Search code examples
azure-data-lakeu-sqldata-lake

Does ROWCOUNT hint works for EXTRACT in U-SQL


I want to allocate more vertexes to the extraction job, tried using ROWCOUNT hint, it doesn't seem to work, no matter what value I use for ROWCOUNT, U-SQL always allocate the same number of vertexes.

EXTRACT xxxx FROM @"Path" USING new RndsInDataLakeCode.PyramidExtractorMerged() OPTION(ROWCOUNT=50000000); Is there any other way to influence vertexes allocation

Thanks.


Solution

  • Basically the number of vertices used by EXTRACT are being determined by the following:

    1. Number of files (currently at most one file per vertex) if you use file sets or request AtomicFileProcessing=true (e.g., JSON, current Avro Extractor).
    2. Size of a file (currently 1GB per vertex) if the file is considered splittable (AtomicFileProcessing=false, e.g., Csv/Tsv extractors).

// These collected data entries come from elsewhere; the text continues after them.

-- ==== Sys2Proof/Laws/State.lean ====
section
/-! SUPPORT. What each update of State leaves in each field, and what the reads see of it: one lemma per field per
update. -/

namespace Sys2Proof.Machine.State

@[simp] theorem setPending_pending (s : State) (x : List Instr) : (s.setPending x).pending = x := rfl
@[simp] theorem setPending_pins (s : State) (x : List Instr) : (s.setPending x).pins = s.pins := rfl
@[simp] theorem setPending_links (s : State) (x : List Instr) : (s.setPending x).links = s.links := rfl
@[simp] theorem setPending_fwd (s : State) (x : List Instr) : (s.setPending x).fwd = s.fwd := rfl
@[simp] theorem setPending_sources (s : State) (x : List Instr) : (s.setPending x).sources = s.sources := rfl
@[simp] theorem setPending_ana (s : State) (x : List Instr) : (s.setPending x).ana = s.ana := rfl
@[simp] theorem setPending_chk (s : State) (x : List Instr) : (s.setPending x).chk = s.chk := rfl
@[simp] theorem setPending_latches (s : State) (x : List Instr) : (s.setPending x).latches = s.latches := rfl
@[simp] theorem setPending_disp (s : State) (x : List Instr) : (s.setPending x).disp = s.disp := rfl
@[simp] theorem setPending_rep (s : State) (x : List Instr) : (s.setPending x).rep = s.rep := rfl
@[simp] theorem setPending_mgmt (s : State) (x : List Instr) : (s.setPending x).mgmt = s.mgmt := rfl
@[simp] theorem setPending_snap (s : State) (x : List Instr) : (s.setPending x).snap = s.snap := rfl

@[simp] theorem setPins_pending (s : State) (x : Pins) : (s.setPins x).pending = s.pending := rfl
@[simp] theorem setPins_pins (s : State) (x : Pins) : (s.setPins x).pins = x := rfl
@[simp] theorem setPins_links (s : State) (x : Pins) : (s.setPins x).links = s.links := rfl
@[simp] theorem setPins_fwd (s : State) (x : Pins) : (s.setPins x).fwd = s.fwd := rfl
@[simp] theorem setPins_sources (s : State) (x : Pins) : (s.setPins x).sources = s.sources := rfl
@[simp] theorem setPins_ana (s : State) (x : Pins) : (s.setPins x).ana = s.ana := rfl
@[simp] theorem setPins_chk (s : State) (x : Pins) : (s.setPins x).chk = s.chk := rfl
@[simp] theorem setPins_latches (s : State) (x : Pins) : (s.setPins x).latches = s.latches := rfl
@[simp] theorem setPins_disp (s : State) (x : Pins) : (s.setPins x).disp = s.disp := rfl
@[simp] theorem setPins_rep (s : State) (x : Pins) : (s.setPins x).rep = s.rep := rfl
@[simp] theorem setPins_mgmt (s : State) (x : Pins) : (s.setPins x).mgmt = s.mgmt := rfl
@[simp] theorem setPins_snap (s : State) (x : Pins) : (s.setPins x).snap = s.snap := rfl

@[simp] theorem setLinks_pending (s : State) (x : Links) : (s.setLinks x).pending = s.pending := rfl
@[simp] theorem setLinks_pins (s : State) (x : Links) : (s.setLinks x).pins = s.pins := rfl
@[simp] theorem setLinks_links (s : State) (x : Links) : (s.setLinks x).links = x := rfl
@[simp] theorem setLinks_fwd (s : State) (x : Links) : (s.setLinks x).fwd = s.fwd := rfl
@[simp] theorem setLinks_sources (s : State) (x : Links) : (s.setLinks x).sources = s.sources := rfl
@[simp] theorem setLinks_ana (s : State) (x : Links) : (s.setLinks x).ana = s.ana := rfl
@[simp] theorem setLinks_chk (s : State) (x : Links) : (s.setLinks x).chk = s.chk := rfl
@[simp] theorem setLinks_latches (s : State) (x : Links) : (s.setLinks x).latches = s.latches := rfl
@[simp] theorem setLinks_disp (s : State) (x : Links) : (s.setLinks x).disp = s.disp := rfl
@[simp] theorem setLinks_rep (s : State) (x : Links) : (s.setLinks x).rep = s.rep := rfl
@[simp] theorem setLinks_mgmt (s : State) (x : Links) : (s.setLinks x).mgmt = s.mgmt := rfl
@[simp] theorem setLinks_snap (s : State) (x : Links) : (s.setLinks x).snap = s.snap := rfl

    The ROWCOUNT hint will only hint the resulting row count that will impact the subsequent partitioning.

    Then the Analytics Units allocation mentioned by Omid will give you the actual degree of parallelism that is used to parallelize within the determined number of vertices (so overspecifying the Analytics Units will NOT make your code parallelize more).

    Why do you want to increase the scale-out on the extraction?